The Group has made excellent progress in these core areas, resulting in a strong
financial performance. Turnover from continuing operations has increased by 34%
to £86.8m (2006: £64.9m) and profit before tax excluding intangible asset
amortisation, exceptional items has improved from a loss of £0.4m to a profit of
£1.5m.
The sale of Symphony generated £11.0m cash proceeds before expenses of £0.8m,
and a profit of £8.7m for the Group. £10.2m of cash generated was used to
acquire shares in Eckoh, including a £7m tender offer to shareholders which
concluded in February. The increase in profitability and reduction of shares in
circulation has resulted in earnings per share increasing from 0.4p to 3.2p.

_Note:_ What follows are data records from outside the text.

/-- A unit whose noise window holds a number of phase errors, newest first. -/
def noisy (c : NoiseCriterion) (n : Nat) (u : PointUnit) : PointUnit :=
  { u with meter := { u.meter with marks := List.replicate n true }, config := { u.config with noise := c } }

/-- The noise bit of point 1 after a phase error. -/
def metAfter (s : State) : Bool :=
  match exec (.meterTransition 0 ⟨true, true⟩ .placeFirst) s with
  | .next t => (t.point 0).meter.noiseMet
  | _ => false

theorem test_hyp_NoiseActs :
    (State.reset.fitted 0 = true ∧ (State.reset.point 0).meter.pair ≠ ⟨true, true⟩
        ∧ ¬ (forwardStep ⟨false, false⟩ ⟨true, true⟩ ∨ forwardStep ⟨true, true⟩ ⟨false, false⟩)
        ∧ forwardStep ⟨false, false⟩ ⟨false, true⟩)
      ∧ metAfter (at1 (noisy .strict 7)) = false ∧ metAfter (at1 (noisy .strict 8)) = true
      ∧ metAfter (at1 (noisy .lenient 31)) = false ∧ metAfter (at1 (noisy .lenient 32)) = true
      ∧ (let s := modPoint 0 (noisy .strict 8) flowing
        metAfter s = true ∧ (s.point 0).meter.noiseMet = false ∧ (s.point 0).ctl.binding ≠ none
          ∧ (s.point 0).ctl.state = .fast)
      ∧ (let s := modPoint 0 (noisy .strict 8) (bound .finished id)
        metAfter s = true ∧ (s.point 0).ctl.binding ≠ none ∧ (s.point 0).ctl.state = .finished)
      ∧ (∀ x ∈ [ProvePhase.fast, .drain, .done],
        let s := modPoint 0 (noisy .strict 8) (proving x none)
        metAfter s = true ∧ (s.point 0).ctl.binding = none ∧ (s.point 0).ctl.state = .proving
          ∧ s.provePhase 0 = some x) := by
  unfold forwardStep
  decide +kernel

/-- A unit whose channel B has made 15 steps in a row. -/
def losing (u : PointUnit) : PointUnit := { u with meter := { u.meter with runB := 15 } }

/-- A unit in declared loss of B at the end of a forward cycle, with its clear run and its run of B. -/
def clearing (clear runB : Nat) (u : PointUnit) : PointUnit :=
  metered ⟨true, false⟩ 3
    { u with meter := { u.meter with loss := .declared .a, forwardRun := 3, clearRun := clear, runB := runB } }

theorem test_hyp_ChannelLossActs :
    (∀ s ∈ [at1 losing, modPoint 0 losing flowing, modPoint 0 losing (proving .fast none)],
        let m := (s.point 0).meter
        s.fitted 0 = true ∧ m.loss = .normal ∧ m.progress ≠ .at 3 ∧ m.progress ≠ .at (-3) ∧ noiseFree (s.point 0)
          ∧ forwardStep m.pair ⟨false, true⟩ ∧ channelLevel m.pair .b ≠ channelLevel ⟨false, true⟩ .b
          ∧ 15 ≤ m.run .b ∧ m.run .b ≠ 16 ∧ (s.counters 0).chloss < 65535)
      ∧ ((at1 losing).point 0).ctl.state = .idle ∧ ((modPoint 0 losing flowing).point 0).ctl.state ≠ .proving
      ∧ (proving .fast none).provePhase 0 = some .fast
      ∧ (∀ clear ∈ [62, 63],
        let s := at1 (clearing clear 0)
        let m := (s.point 0).meter
        m.loss = .declared .a ∧ m.pair = ⟨true, false⟩ ∧ m.progress = .at 3 ∧ 3 ≤ m.forwardRun ∧ m.clearRun = clear
          ∧ noiseFree (s.point 0) ∧ (s.sup.pointAlarms[(0 : Point).val]).channelLoss.edge = .rise)
      ∧ (let m := ((at1 (clearing 5 15)).point 0).meter
        forwardStep ⟨true, true⟩ m.pair ∧ ¬ forwardStep m.pair ⟨true, true⟩
          ∧ channelLevel m.pair .b ≠ channelLevel ⟨true, true⟩ .b ∧ 15 ≤ m.run .b ∧ m.run .b ≠ 16
          ∧ channelLevel ⟨true, true⟩ .a = true)
      ∧ (let c := { (State.reset.sup.pointAlarms[(0 : Point).val]) with channelLoss := ⟨false, true, .riseFall, false⟩ }
        let s : State :=
          { at1 (clearing 63 0) with
            sup := { State.reset.sup with pointAlarms := State.reset.sup.pointAlarms.set 0 c } }
        let cell := (s.sup.pointAlarms[(0 : Point).val]).channelLoss
        cell.edge = .riseFall ∧ cell.mask = true ∧ cell.notified = false ∧ s.link.notices.length ≤ 56) := by
  unfold forwardStep noiseFree
  decide +kernel
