/-- R140, R410, R411, R412, R413, R414: the order of the checks of a step. Halted ends the run (log 5); an offer above
the priority is taken, leaving WAIT, with `currentPc` kept; Waiting without one is stuck (log 6); T refuses; a fetch
that does not answer ends the step. -/
def Obligations.StepOrder : Prop :=
  ∀ s : State,
    (s.run = .halted → step s = .fault .halted) ∧
    (∀ o rest, s.offers = some o :: rest → s.psw.pri.toNat < o.level.toNat → s.run ≠ .halted →
      ∀ newPc p pa1 pa0,
        TrapReady ((s.beginStep).withRun .running) o.vector newPc p pa1 pa0 →
        step s = .next (afterTrap ((s.beginStep).withRun .running) newPc p pa1 pa0)) ∧
    ((∀ o, s.offers.head? = some (some o) → o.level.toNat ≤ s.psw.pri.toNat) →
      s.acceptedOffer = none ∧
      (s.run = .waiting → step s = .fault .stuck) ∧
      (s.run = .running → s.psw.t = true → step s = .refused .traceUnmodelled) ∧
      (s.run = .running → s.psw.t = false →
        (isOdd s.pcr = true → step s = .fault (.oddAddress ⟨none, s.pcr⟩)) ∧
        (s.psw.cm = .supervisor → isOdd s.pcr = false → step s = .fault (.invalidMode ⟨none, s.pcr⟩))))

/-! ## The whole machine -/

/-- The invariant at reset: the parameters are within R6, RAM is in its canonical form, no offer is pending. R5, R6: the
parameters that have a default are at it: PROFILE DOC, BIS_MODE XOR, DIV_ROUNDING TRUNC, PSW_MAPPED false. The others
are the model's choice (log 2). -/
def Obligations.ResetMeetsTheInvariant : Prop :=
  Inv State.reset ∧ State.reset.cfg.profile = .doc ∧ State.reset.cfg.bisMode = .xor ∧
    State.reset.cfg.divRounding = .trunc ∧ State.reset.cfg.pswMapped = false

/-- R6, R61, R410: every step keeps the invariant: the parameters stay within their constraints, RAM stays in its
canonical form with no byte at or beyond `RAM_SIZE`, the offers stay legal. The canonical form (log 4) and the upper
bound of the device claims (log 18) are the model's. -/
def Obligations.StepKeepsTheInvariant : Prop := ∀ s t : State, Inv s → step s = .next t → Inv t

/-- R6, R70, R140: no step changes a parameter or rewrites the bus history, and each consumes one boundary's offer. -/
def Obligations.StepKeepsParametersAndHistory : Prop :=
  ∀ s t : State, step s = .next t → t.cfg = s.cfg ∧ s.history <+: t.history ∧ t.offers = s.offers.tail

/-- R417: the mode, the register bank and the priority change only by a load of the whole PSW. With the PSW not on the
bus, an instruction other than RTT, RTI, EMT, TRAP, BPT and IOT keeps them, SPL's priority apart, unless it ends in the
bus-timeout trap, taken from a state that still has them. -/
def Obligations.SystemFieldsChangeOnlyByLoads : Prop :=
  ∀ (i : Instr) (s t : State), s.cfg.pswMapped = false →
    i ≠ .rtt → i ≠ .rti → (∀ k, i ≠ .emt k) → (∀ k, i ≠ .trap k) → i ≠ .bpt → i ≠ .iot →
    exec i s = .next t →
    (t.psw.cm = s.psw.cm ∧ t.psw.pm = s.psw.pm ∧ t.psw.rs = s.psw.rs ∧ t.psw.t = s.psw.t ∧
      ((∀ n, i ≠ .spl n) → t.psw.pri = s.psw.pri)) ∨
    ∃ u, u.psw = s.psw ∧ trapEntry 0o4 u = .ok () t

/-- R34, R300, R301, R423: only HALT enters Halted, only WAIT enters Waiting, no instruction leaves either, and a step
from Waiting that answers has taken an interrupt and left it. That HALT answers a next state is the model's choice
(log 5). -/
def Obligations.RunStateWriters : Prop :=
  (∀ (i : Instr) (s t : State), exec i s = .next t →
    (i = .halt → t.run = .halted) ∧ (i = .wait → t.run = .waiting) ∧
    (i ≠ .halt → i ≠ .wait → t.run = s.run)) ∧
  ∀ s t : State, step s = .next t → s.run = .waiting → t.run = .running ∧ s.acceptedOffer ≠ none

/-- R170: an instruction that works on its operand specifiers, every one in mode 0, raises no exception: it answers a next
state in every state, makes no bus access, and keeps the PSW but the flags. -/
def Obligations.RegisterOnlyInstructionsAlwaysComplete : Prop :=
  ∀ (i : Instr) (s : State), registerOnly i = true →
    ∃ t, exec i s = .next t ∧ t.ram = s.ram ∧ t.mmu = s.mmu ∧ t.history = s.history ∧ systemFieldsSame s t ∧
      controlSame s t

/-! ## Frames -/

/-- R23, R30, R157, R159: the frame of every instruction that stores through a destination specifier. Past the source and
the destination's resolution, with the location answering: the registers the specifiers step, a register destination and
PC change, and no other; the PSW but its flags keeps its value unless the store is to the mapped PSW, and then every
register slot keeps what the resolution left in it, and T its value; the MMU keeps its value unless the store is to it; every RAM byte outside the bytes stored to, which
are computed from the location resolved, reads as before; the bus history only grows. -/
def Obligations.StoreFrame : Prop :=
  ∀ (i : Instr) (src : Option Operand) (dst : Operand) (n : Size) (s t u v : State) (l : Loc),
    storesTo i = some (src, dst, n) → Memory.wf s.ram = true →
    sourceRead src n s t → resolve dst n t = .ok l u → answered l n u → exec i s = .next v →
    registersSame (fun r => (∃ o, src = some o ∧ steps o r) ∨ steps dst r) s u ∧
    (¬storesPsw l n u →
      registersSame (fun r => (∃ o, src = some o ∧ steps o r) ∨ steps dst r ∨ names dst r) s v ∧
      systemFieldsSame s v) ∧
    (storesPsw l n u → slotsSame u v ∧ v.psw.t = s.psw.t) ∧
    (¬storesMmu l n u → v.mmu = s.mmu) ∧
    ramSameOutside (storedBytes l n u) s v ∧ controlSame s v ∧ s.history <+: v.history

/-- R30, R157, R159, R200: the frame of the instructions that store nothing in memory. CMP, BIT, TST and their byte forms
change the registers their specifiers step, PC and flags; MUL, DIV, ASH and ASHC also their register or pair. Every RAM
byte and MMU register keeps its value. -/
def Obligations.ReadOnlyFrame : Prop :=
  (∀ (i : Instr) (a b : Operand) (n : Size) (s t u v : State),
    (n = .word ∧ (i = .cmp a b ∨ i = .bit a b)) ∨ (n = .byte ∧ (i = .cmpb a b ∨ i = .bitb a b)) →
    sourceRead (some a) n s t → sourceRead (some b) n t u → exec i s = .next v →
    registersSame (fun r => steps a r ∨ steps b r) s v ∧ systemFieldsSame s v ∧ v.mmu = s.mmu ∧ v.ram = s.ram ∧
      controlSame s v ∧ s.history <+: v.history) ∧
  (∀ (i : Instr) (a : Operand) (n : Size) (s t v : State), (n = .word ∧ i = .tst a) ∨ (n = .byte ∧ i = .tstb a) →
    sourceRead (some a) n s t → exec i s = .next v →
    registersSame (steps a) s v ∧ systemFieldsSame s v ∧ v.mmu = s.mmu ∧ v.ram = s.ram ∧ controlSame s v ∧
      s.history <+: v.history) ∧
  (∀ (i : Instr) (r : Reg) (a : Operand) (s t v : State),
    i = .mul r a ∨ i = .div r a ∨ i = .ash r a ∨ i = .ashc r a → sourceRead (some a) .word s t → exec i s = .next v →
    registersSame (fun q => steps a q ∨ q = r ∨ (¬(i = .ash r a) ∧ (q = pairHigh r ∨ q = pairLow r))) s v ∧
      systemFieldsSame s v ∧ v.mmu = s.mmu ∧ v.ram = s.ram ∧ controlSame s v ∧ s.history <+: v.history)

/-- R156, R252, R253, R304, R307, R308, R354: the frame of the instructions that work through the stack. RTS, MARK, RTT and RTI
store nothing. JSR, MFPI and MFPD store the one word below SP, MTPI and MTPD the one word of the previous space. The registers
that change are SP, the link register or R5, those the specifier steps or names, and PC. -/
def Obligations.StackFrame : Prop :=
  (∀ (r : Reg) (s t v : State) (x : Word), pop (s.withPc (readReg s r)) = .ok x t → exec (.rts r) s = .next v →
    registersSame (fun q => q = .sp ∨ q = r) s v ∧ v.psw = s.psw ∧ v.mmu = s.mmu ∧ v.ram = s.ram ∧ controlSame s v ∧
      s.history <+: v.history) ∧
  (∀ (nn : BitVec 6) (s t v : State) (x : Word),
    pop ((writeReg .sp (s.pcr + BitVec.ofNat 16 (2 * nn.toNat)) s).withPc (readReg s .r5)) = .ok x t →
    exec (.mark nn) s = .next v →
    registersSame (fun q => q = .sp ∨ q = .r5) s v ∧ v.psw = s.psw ∧ v.mmu = s.mmu ∧ v.ram = s.ram ∧
      controlSame s v ∧ s.history <+: v.history) ∧
  (∀ (i : Instr) (s t u v : State) (x y : Word), i = .rtt ∨ i = .rti → pop s = .ok x t → pop (t.withPc x) = .ok y u →
    exec i s = .next v →
    v.bank0 = s.bank0 ∧ v.bank1 = s.bank1 ∧ (∀ m, m ≠ s.psw.cm → v.spOf m = s.spOf m) ∧ v.mmu = s.mmu ∧
      v.ram = s.ram ∧ controlSame s v ∧ s.history <+: v.history) ∧
  (∀ (r : Reg) (dst : Operand) (s t v : State) (ea : Word), jumpTarget dst s = .ok ea t →
    let w := writeReg .sp (readReg t .sp - 2) t
    let l := Loc.mem (readReg t .sp - 2)
    answered l .word w → ¬storesPsw l .word w → exec (.jsr r dst) s = .next v →
    registersSame (fun q => q = .sp ∨ q = r) s v ∧ v.psw = s.psw ∧ (¬storesMmu l .word w → v.mmu = s.mmu) ∧
      ramSameOutside (storedBytes l .word w) s v ∧ controlSame s v ∧ s.history <+: v.history) ∧
  (∀ (i : Instr) (src : Operand) (s t u v : State) (k : Loc) (x : Word), i = .mfpi src ∨ i = .mfpd src →
    resolve src .word s = .ok k t → loadPrev k t = .ok x u →
    let w := writeReg .sp (readReg u .sp - 2) u
    let l := Loc.mem (readReg u .sp - 2)
    answered l .word w → ¬storesPsw l .word w → exec i s = .next v →
    registersSame (fun q => q = .sp ∨ steps src q) s v ∧ systemFieldsSame s v ∧
      (¬storesMmu l .word w → v.mmu = s.mmu) ∧ ramSameOutside (storedBytes l .word w) s v ∧ controlSame s v ∧
      s.history <+: v.history) ∧
  (∀ (i : Instr) (dst : Operand) (s t u w v : State) (l : Loc) (x : Word), i = .mtpi dst ∨ i = .mtpd dst →
    pop s = .ok x t → resolve dst .word t = .ok l u → storePrev l x u = .ok false w → exec i s = .next v →
    (∀ q, q ≠ .pc → q ≠ .sp → ¬steps dst q → ¬names dst q → readReg v q = readReg s q) ∧
    (if s.psw.rs then v.bank0 = s.bank0 else v.bank1 = s.bank1) ∧
    (∀ m, m ≠ s.psw.cm → ¬(names dst .sp ∧ m.toBits = s.psw.pm) → v.spOf m = s.spOf m) ∧
    systemFieldsSame s v ∧ controlSame s v ∧ s.history <+: v.history ∧
    (∀ r, l = .reg r → v.ram = s.ram ∧ v.mmu = s.mmu) ∧
    (∀ va, l = .mem va → ramSameOutside (storedAt u u.prevSpace va .word) s v ∧
      ((∀ sp, u.prevSpace = some sp → mmuRegAt (u.translate sp va) = none) → v.mmu = s.mmu)))
end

Eckoh will continue with a strategy of concentrating on the core parts of the
business and the Speech Solutions division in particular. Developments in North
America where Microsoft, Google and Nuance have all made significant investments
in speech recognition and managed service operations have confirmed the belief
of the directors that huge value exists within this market. Eckoh continues to
have substantial cash reserves and will look to expand the Speech business
throughout Europe to further establish a clear leadership in the European Speech
Recognition market.
Continuing operations
1. Eckoh
The Speech Solutions and Client IVR divisions both operate under the common
Eckoh brand and many employees are shared across both activities. However, the
nature of the businesses, their margins and their opportunities for growth are
quite different and on that basis we continue to report their results
separately.
1.1 Speech Solutions
Eckoh is the UK's largest provider of hosted speech recognition solutions with
the broadest client portfolio and sector penetration. Our services are used by a
wide range of mass market organisations to serve millions of customers and our
clients include BT, National Rail Enquiries, Parcelforce Worldwide, AXA PPP
healthcare, TD Waterhouse and Scottish Power.
We are extremely pleased to be announcing today three contracts. In conjunction
with Eckoh's partner TFCC, we have signed a new three-year contract to provide
advanced power outage services to United Utilities. This is the fourth
substantive contract for the Eckoh/TFCC partnership. Additionally, along with
our partner, BT, we are delighted to have signed a new seven-year contract with
a major UK logistics company, further disclosure on this agreement will be made
later in the year. Finally, our client of three years O2, has renewed its
contract for age verification services for the next three years and increased
the scope to include self-service via the web as well as the telephone.
Today's announcements are a continuation of last years' excellent progress made
within Speech Solutions as major consumer-facing organisations adopt outsourced
and advanced technology from Eckoh to enhance their service levels without
needing to increase headcount or reduce cost by moving to offshore locations.
The division increased its revenue by 19% to £6.3m (2006: £5.3m). More
significantly, the division's gross profit increased by 33% to £3.9m (2006:
£2.9m) contributing to strong improvement in the gross margin from 56% to 62%.
The result also reflects the impact of operational gearing, with direct costs
increasing by only 13% to £2.7m (2006: £2.4m) validating our belief in the
hosted model operated by the division. As a result, the Speech Solutions
division more than doubled its contribution to the group overheads to £1.2m
(2006: £0.5m) and is anticipated to become the most profitable part of the group
in 2008.
It is also pleasing that the division continued to experience virtually no churn
in its client base, illustrating the value that the managed solutions provided
to clients. During the period some of the largest clients, notably William Hill,
National Rail Enquiries and Vue Cinemas, were all retained on new long term
contracts.
The decision to outsource services to Eckoh tends to be part of a long term
strategy and contract terms are typically being signed on three-year terms or
longer. New contracted clients won in the period include the British Airports
Authority (a three-year contract for flight information services), Parcelforce
Worldwide (a three-year agreement for order tracking and re-delivery) and AXA
PPP healthcare (a five-year contract for a sickness management solution).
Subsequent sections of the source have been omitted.